A judicialização da saúde no Brasil.
Enviada em 27/08/2020
Segundo o relatório da Organização Mundial da Saúde (OMS), o Brasil está em nono lugar no ranking de países com mais gastos com saúde, um total de 8% do PIB: sendo 4,4% com gastos privados (55% do total) e 3,8% com gastos públicos (45% do total). Esses dados demonstram que o gasto privado em saúde é superior ao gasto público, diferentemente do padrão de países desenvolvidos com sistemas parecidos.
Mestres e doutores da área jurídica que estudam o direito a saúde acreditam que a precarização da saúde pública qual como conhecemos, vem do modo como a relação público/privada foi estabelecida: permitindo que o Estado conceda medidas que proponha a estabilidade e expansão do setor privado, diminuindo a possibilidade de financiamento e qualificação do SUS.

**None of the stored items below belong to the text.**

-- ==== Sys2Proof/Machine/Work.lean ====
section
/-! DEFINITION. What launches, tiles, tags and weight handles share: records and their fields (R320, R323, R361), completion
words (R247), the handoff table (R337 to R343), handles and the bullpen's entries (R346 to R353), tile states (R327,
R330). -/
namespace Sys2Proof.Machine

/-! ## Records -/

/-- A little-endian field of a record: n bytes at an offset. -/
def field (b : List Byte) (off n : Nat) : Nat := leValue ((b.drop off).take n)

/-- A level of an iteration space (R320). -/
structure LevelSpec where
  n : Nat
  dom : Nat
  scope : Nat
  grain : Nat
  deriving DecidableEq, Repr

/-- What the scheduler needs of a launch or of a GGEMM command: levels, tile level, whether there is a tile-coordinate
function, gang level, AUTO, priority pair, context, depth. -/
structure Spec where
  levels : List LevelSpec
  tlev : Nat
  tcfe : Bool
  gang : Nat
  auto : Bool
  sub : Nat
  prio : Nat
  ctx : Nat
  depth : Nat
  deriving DecidableEq, Repr

def recCtl (b : List Byte) : Nat := field b 0x18 8
def recLevels (b : List Byte) : Nat := bits (recCtl b) 2 0 + 1

def levelSpec (w : Nat) : LevelSpec := ⟨bits w 31 0, bits w 34 32, bits w 38 36, max 1 (bits w 63 40)⟩

def recLevel (b : List Byte) (k : Nat) : LevelSpec := levelSpec (field b (0x40 + 8 * k) 8)

def Launch.spec (l : Launch) : Spec :=
  let c := recCtl l.bytes
  { levels := (List.range (recLevels l.bytes)).map (recLevel l.bytes), tlev := bits c 6 4, tcfe := c.testBit 3
    gang := bits c 11 8, auto := c.testBit 7, sub := l.sub, prio := bits c 22 20, ctx := l.ctx, depth := l.depth }

/-- A GGEMM tile is one range task of one iteration, on the cluster of its coordinates (R361). -/
def Ggemm.spec (g : Ggemm) : Spec :=
  { levels := [⟨1, 1, 1, 1⟩], tlev := 0, tcfe := true, gang := 8, auto := false, sub := g.sub, prio := g.prio, ctx := g.ctx
    depth := g.depth }

def State.launch? (s : State) (l : Nat) : Option Launch := s.launch.launches.find? fun x => x.id == l
def State.ggemm? (s : State) (l : Nat) : Option Ggemm := s.launch.ggemms.find? fun x => x.id == l

def State.spec? (s : State) (l : Nat) : Option Spec :=
  match s.launch? l with
  | some x => some x.spec
  | none => (s.ggemm? l).map Ggemm.spec

def Spec.level (p : Spec) (k : Nat) : LevelSpec := p.levels.getD k ⟨1, 3, 3, 1⟩
def Spec.depthOf (p : Spec) : Nat := p.levels.length

/-- Priority of two pairs (R333): is the first strictly higher? -/
def higher (a b : Nat × Nat) : Bool := b.1 < a.1 || (a.1 == b.1 && b.2 < a.2)

def Spec.pair (p : Spec) : Nat × Nat := (p.sub, p.prio)

/-- The priority of a launch's work. -/
def State.prioOf (s : State) (l : Nat) : Nat × Nat := ((s.spec? l).map Spec.pair).getD (0, 0)

/-- A sum of a base and signed 16-bit coefficients times coordinates, modulo 2^w (R323). -/
def linear (w base : Nat) (b : List Byte) (off : Nat) (c : List Nat) : Nat :=
  let t (d : Nat) : Int := sextN 16 (field b (off + 2 * d) 2) * (c.getD d 0 : Int)
  wrap w ((base : Int) + t 0 + t 1 + t 2)

/-- The coordinates of a tile (R323). -/
def Launch.coords (l : Launch) (path : List Nat) : List Nat :=
  let p := l.spec
  if !p.tcfe then [0, 0, 0]
  else [0, 1, 2].map fun d =>
    let o := 0x80 + 16 * d
    let t (k : Nat) : Int := sextN 8 (field l.bytes (o + 4 + k) 1) * (path.getD k 0 : Int)
    wrap 32 ((field l.bytes o 4 : Nat) + ((List.range (p.tlev + 1)).map t).foldl (· + ·) 0)

/-- The tag word of a stream, tensor and tile (R261). -/
def tagWord (stream tensor tile : Nat) : Word := BitVec.ofNat 64 (2 ^ 48 * stream + 2 ^ 32 * tensor + tile)

/-- Inputs of a tile: tags with their generations (R323). -/
def Launch.inputs (l : Launch) (c : List Nat) : List (Word × Nat) :=
  (List.range (bits (recCtl l.bytes) 15 12)).map fun j =>
    let o := 0xC0 + 16 * j
    (tagWord (field l.bytes o 2) (field l.bytes (o + 2) 2) (linear 32 (field l.bytes (o + 4) 4) l.bytes (o + 8) c),
     field l.bytes (o + 14) 2)

/-- Handles of a tile (R323). -/
def Launch.handles (l : Launch) (c : List Nat) : List Nat :=
  (List.range (bits (recCtl l.bytes) 19 16)).map fun j =>
    linear 14 (field l.bytes (0x140 + 8 * j) 2) l.bytes (0x142 + 8 * j) c

/-- The output tag of a tile and its generation (R323). -/
def Launch.output (l : Launch) (c : List Nat) : Word × Nat :=
  let out := field l.bytes 0x28 8
  (tagWord (bits out 63 48) (bits out 47 32) (linear 32 (field l.bytes 0x30 4) l.bytes 0x34 c), bits out 15 0)

def State.tileInputs (s : State) (t : TileTask) : List (Word × Nat) :=
  match s.launch? t.launch with
  | some l => l.inputs t.coord
  | none => []

def State.tileHandles (s : State) (t : TileTask) : List Nat :=
  match s.launch? t.launch with
  | some l => l.handles t.coord
  | none => match s.ggemm? t.launch with
    | some g => match g.recs[t.path.getD 0 0]? with
      | some r => [bits (field r.bytes 2 2) 13 0]
      | none => []
    | none => []

/-- The kernel record that a task of a tile runs. -/
def State.kernelOf (s : State) (launch : Nat) (path : List Nat) : Word × List Byte :=
  match s.launch? launch with
  | some l => (BitVec.ofNat 64 (field l.bytes 0 8), l.kernel)
  | none => match s.ggemm? launch with
    | some g => match g.recs[path.getD 0 0]? with
      | some r => (BitVec.ofNat 64 (field r.bytes 0x18 8), r.kernel)
      | none => (0, [])
    | none => (0, [])

/-- FLAGS.STRICT of a kernel record (R57). -/
def kernelStrict (b : List Byte) : Bool := (field b 6 2).testBit 1

/-! ## Completion words (R247) -/

def wordOf (code detail seq : Nat) : Nat := 2 ^ 48 * code + 2 ^ 32 * (detail % 2 ^ 16) + seq % 2 ^ 32

/-- Does a completion word wait: its pool is frozen, or its group is being rebuilt (R191, R196)? -/
def State.wordWaits (s : State) (k : Nat) (ptr : Word) : Bool :=
  ptr != 0 && (s.anyFrozen (ptrPools k ptr.toNat) ||
    (ptrPools k ptr.toNat).any fun j => (s.coreAt j).holds (bits ptr.toNat 19 0) 8)

/-- Write a completion word for core k in a context, once it does not wait. A word that cannot be written because of a translation,
protection or uncorrectable fault is not written and is recorded; one in host memory is a release at system scope (R247,
R299). -/
def State.writeWord (s : State) (k ctx : Nat) (ptr : Word) (code detail seq : Nat) : State :=
  if ptr = 0 then s
  else
    let fail (s : State) : State :=
      { s with mem := { s.mem with recs := s.mem.recs ++ [⟨0, k, 0x0052, 0, some ctx, code, ptr, 0, 0, 0, 0⟩] } }
    let (s, sound, host) : State × Bool × Bool := match s.resolve k ctx ptr 8 .write with
      | (s, .ok (.mem ts)) =>
        let (m, b) := lookPieces s.mem (pieces ts)
        ({ s with mem := m }, b == .ok, (Range.mem ts).host)
      | (s, _) => (s, true, false)
    if !sound then fail s
    else
      let s := if host then s.systemRelease else s
      let (s', e) := s.engWrite k ctx ptr (leBytes 8 (wordOf code detail seq))
      if e = 0 then s' else fail s'

/-! ## Markers in the engine queues (R268, R352, R374) -/

/-- The copy commands, which have channels (R255). -/
def CmdKind.onChannel : CmdKind → Bool
  | .cpy | .cpyr | .gath | .scat => true
  | _ => false

/-- The commands that a save squashes or leaves queued, and that do not start while it runs (R250, R384). -/
def Cmd.stays (x : Cmd) : Bool := x.kind.onChannel || x.kind == .coll

/-- Does a command stay in its queue while a save runs, to be issued again at the restore (R250, R384)? -/
def Core.putOff (c : Core) (x : Cmd) : Bool := c.run == .saving && x.stays && x.phase == .queued

/-- The commands of a context in the engine queues, but for invalidations and for what a save has squashed, by core and number. -/
def State.queued (s : State) (ctx : Nat) : List (Nat × Nat) :=
  (s.cores.filter fun c => c.runs ctx).flatMap fun c =>
    (c.cmds.filter fun x => x.kind != .invl && x.kind != .invlAll && x.phase != .held && !c.putOff x &&
      (match x.phase with | .cancelled .. => false | _ => true)).map fun x => (c.kid, x.id)

/-- Markers are placed behind the commands of a context for which `ahead` holds; `renew` makes the new mapping. -/
def State.placeMarkers (s : State) (m : Marker) (ctx : Nat) (aper : List Aper) (ahead : Nat × Nat → Bool) (renew : MemState → MemState) : State :=
  let v : View := ⟨m, ctx, s.mem.tlb.filter (·.ctx == ctx), s.mem.renewals.filter (·.ctx == ctx), aper, (s.queued ctx).filter ahead⟩
  let new := renew s.mem
  { s with mem := { new with views := new.views ++ [v] } }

Um exemplo atual da precaridade do SUS, ocorre na pandemia do coronavírus, falta de equipamentos essenciais como respiradores e também leitos de UTI levaram diversas pessoas contaminadas terem que pedir judicialmente vagas nas Unidades Intensivas, também como a falta de remédios para o tratamento evidenciam o caos na Saúde Pública do Brasil. Porém mesmo com autorização judicial devido a demora da justiça para analisar os processos, muitos brasileiros perderam à vida antes da resposta judicial…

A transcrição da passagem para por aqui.